Pubdate: Tue, 26 Aug 2014
Source: Edmonton Sun (CN AB)
Page: 7
Copyright: 2014 Canoe Limited Partnership.
Contact: http://www.edmontonsun.com/letter-to-editor
Website: http://www.edmontonsun.com
Details: http://www.mapinc.org/media/135
Author: Tony Blais

REMAND GUARD SAYS HE SMUGGLED DRUGS AFTER INMATE THREATS

An Edmonton Remand Centre guard who smuggled drugs for inmates is
claiming he did it because he was threatened by a big-time drug dealer
tied to the Hells Angels.

Testifying Monday at his Court of Queen's Bench sentencing hearing,
James Johnstone said his ordeal began when he was doing a security
check in Jeffrey Caines' cell and the inmate blocked the door and told
him he knew his address and phone number and his mother's address.

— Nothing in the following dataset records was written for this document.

-- ==== Sys2Proof/Decode.lean ====
section
/-! DEFINITION. The decoder of table words. No row of the spec's table gives bits, so no word spells a command. -/

namespace Sys2Proof

/-- The command a word of `nbits` bits spells by the table's bits: none, for no row has any. -/
def decodeTableWord (_nbits _w : Nat) : Option Instr := none

end Sys2Proof
end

Johnstone said the large and muscular convicted cocaine kingpin then
told him that if he didn't bring in a package for him, someone would
be "paying my mom and I a visit."

Johnstone, 24, told court he didn't report the threat because he was
"scared" and in a "state of panic" and had had some negative issues
with his supervisors.

Then, when he got a text from an unknown person telling him where to
go to pick up the package, he said the threats became "more real" and
he did what he was told.

"I was afraid that Caines, knowing his affiliation with the Hells
Angels and his violent temper, would do something to follow through on
what he had said. I was thinking he would kill," said Johnstone. "I
was feeling just petrified and trapped and I felt like I had no one to
turn to."

Johnstone, who turns 25 on Saturday, has pleaded guilty to trafficking
in a controlled substance.

According to agreed facts, Johnstone was employed as an ERC guard
between January 2009 and April 2011.

During an investigation known as Project Gracchus involving Johnstone,
Caines and other ERC inmates, it was evident from phone conversations
that Johnstone twice brought packages containing drugs into the
facility and at one time charged $1,000 as a fee for this service.

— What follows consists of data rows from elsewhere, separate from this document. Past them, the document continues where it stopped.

-- ==== Sys2Proof/Machine/Service.lean ====
section
/-! DEFINITION. Which units are in service: layers out of service (R31, R433, R434), gates (R55 to R58), the states of a shaft that stop
its admission (R366). -/

namespace Sys2Proof.Machine

/-- Block codes (R41). -/
def Block.code : Block → Nat
  | .SVY => 0x01
  | .DEV => 0x02
  | .CGE => 0x03
  | .EVL => 0x04
  | .FOR => 0x05
  | .CAN => 0x06
  | .PWR => 0x07
  | .CLK => 0x08
  | .TIM => 0x09
  | .IMG => 0x0A
  | .GRD => 0x0B
  | .BST => 0x0C
  | .SHF => 0x11
  | .LNE => 0x12
  | .PTL => 0x13
  | .HAU => 0x14
  | .PCE => 0x15
  | .CTX => 0x16
  | .SCB => 0x17
  | .STP => 0x18
  | .HWR => 0x19
  | .CLM => 0x1A
  | .TLY => 0x1B
  | .QMG => 0x1C
  | .BLK => 0x1D
  | .DIR => 0x1E
  | .sgate => 0
  | .dgate => 0

/-- A block of a shaft's window (R41). -/
def Block.ofShaft (b : Block) : Bool := decide (0x11 ≤ b.code)

/-- The blocks that cannot be gated (R58). -/
def Block.ungateable (b : Block) : Bool :=
  match b with
  | .SVY | .DEV | .CGE | .EVL | .SHF | .sgate | .dgate => true
  | _ => false

/-- The blocks that halt only once a condition is met (R57). -/
def Block.haltsLater (b : Block) : Bool :=
  match b with
  | .HAU | .TLY | .CLM | .DIR | .HWR | .QMG | .SCB | .IMG => true
  | _ => false

/-- GATE.EN of a block in scope `sc`. -/
def State.gateEn (s : State) (sc : Nat) (b : Block) : Bool :=
  s.getF (if b.ofShaft then .SGATE_EN else .DGATE_EN) sc b.code != 0

/-- GATE.HALTED of a block: only then is it gated (R57). -/
def State.gated (s : State) (sc : Nat) (b : Block) : Bool :=
  s.getF (if b.ofShaft then .SGATE_HALTED else .DGATE_HALTED) sc b.code != 0

/-- A gated block of shaft `n`. -/
def State.shGated (s : State) (n : Shaft) (b : Block) : Bool := s.gated n.val b

/-- A gated device-common block. -/
def State.devGated (s : State) (b : Block) : Bool := s.gated 8 b

/-- Write EN and HALTED of a block. -/
def State.setGate (s : State) (sc : Nat) (b : Block) (en halted : Bool) : State :=
  (s.setF (if b.ofShaft then .SGATE_EN else .DGATE_EN) sc b.code (bit en)).setF
    (if b.ofShaft then .SGATE_HALTED else .DGATE_HALTED) sc b.code (bit halted)

/-- SHF.SLICE_STAT.STATE: 0 NONE, 1 DRAINING, 2 RESETTING, 3 RELOADING (R452). -/
def State.slice (s : State) (n : Shaft) : Nat := s.reg n .SHF_SLICE_STAT_STATE

/-- Is the slice reset that runs the Adit's? -/
def State.sliceAdit (s : State) (n : Shaft) : Bool := s.regB n .SHF_SLICE_STAT_LAYER

/-- R29, R403: POR, or a rail outside its recommended range, stops every shaft. -/
def State.railsOut (s : State) : Bool := s.por || s.rails.any (fun r => decide (r ≠ 2))

/-- The Lode is out of service: SHAFT reset, or RESETTING and RELOADING of a Lode slice reset (R433). -/
def State.lodeOut (s : State) (n : Shaft) : Bool :=
  (s.sh n).inReset || s.railsOut || (decide (2 ≤ s.slice n) && !s.sliceAdit n)

/-- The Adit of the shaft is out of service: SHAFT reset, or an Adit slice reset (R434). -/
def State.aditOut (s : State) (n : Shaft) : Bool := (s.sh n).inReset || s.railsOut || (decide (s.slice n ≠ 0) && s.sliceAdit n)

/-- PWR.SHAFT.STATE: 0 RUN, 1 ENTERING, 2 DOZE, 3 WAKING (R425). -/
def State.doze (s : State) (n : Shaft) : Nat := s.dev .PWR_SHAFT_STATE n.val

/-- CAN.SHAFT.THERMAL: 0 RUN, 1 STOPPING, 2 COOLING, 3 HALTED, 4 COLD_HOLD (R425). -/
def State.thermal (s : State) (n : Shaft) : Nat := s.dev .CAN_SHAFT_THERMAL n.val

/-- The Seams of the shaft do no work: DOZE until they are powered again, thermal cooling, a cold hold, SHAFT reset, POR (R31, R409,
R419, R424). -/
def State.seamsOut (s : State) (n : Shaft) : Bool :=
  (s.sh n).inReset || s.railsOut || decide (2 ≤ s.doze n) || decide (2 ≤ s.thermal n)

/-- R31: the block answers BUSY, because its layer is out of service in that shaft, or because it returns from a gate (R57). Two points are choices
(assumption 109): the Lode blocks answer BUSY from DRAINING on (R31: during the slice reset; the worked example of chapter 15 shows it from RESETTING),
and HWR answers BUSY in COLD_HOLD too, whose Seams are powered for the heating pattern only. DESIGN CHOICE. -/
def State.blockBusy (s : State) (sc : Nat) (b : Block) : Bool :=
  s.returning.contains (sc, b) ||
  (if h : sc < 8 then
    let n : Shaft := ⟨sc, h⟩
    match b with
    | .HAU | .CTX | .SCB | .PCE | .STP => (s.sh n).inReset
    | .LNE | .PTL => s.aditOut n
    | .TLY | .DIR | .CLM | .QMG | .BLK => (s.sh n).inReset || (decide (s.slice n ≠ 0) && !s.sliceAdit n)
    | .HWR => (s.sh n).inReset || decide (s.doze n = 2) || decide (s.doze n = 3) || decide (2 ≤ s.thermal n)
    | _ => false
  else false)

/-- A Lode block of shaft `n` that works: neither gated nor out of service. -/
def State.works (s : State) (n : Shaft) (b : Block) : Bool := !(s.shGated n b) && !(s.lodeOut n)

end Sys2Proof.Machine
end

In the first instance, Johnstone smuggled in a package he was given
containing an unknown quantity of drugs sometime between Oct. 11 and
Oct. 14, 2010.

The second time involved a package containing five half-pound bags of
marijuana and an unknown amount of hashish being delivered between
Oct. 25 and Oct. 31, 2010.

After Johnstone was arrested, a search was done of his 2003 Honda CRV
and police found under the front seat a package containing four
lighters, four packs of Zig Zag rolling papers, pouches of tobacco, 85
grams of marijuana and eight spitballs of cocaine weighing 2.2 grams.

During Johnstone's arrest interview in April 2011, he admitted he
brought four packages into the ERC for inmates over a period of one
year prior to his arrest.

The Crown is seeking a prison term of five to six years while the
defence is looking for less based on Johnstone being psychologically
and emotionally fragile at the time.

Caines, 40, was handed a 14-year prison term on Oct. 7, 2011, after
admitting he was the head of a multi-kilo cocaine trafficking
operation in Fort McMurray.

Court has heard Caines paid the Hells Angels a fee so the outlaw
bikers would provide protection for his people.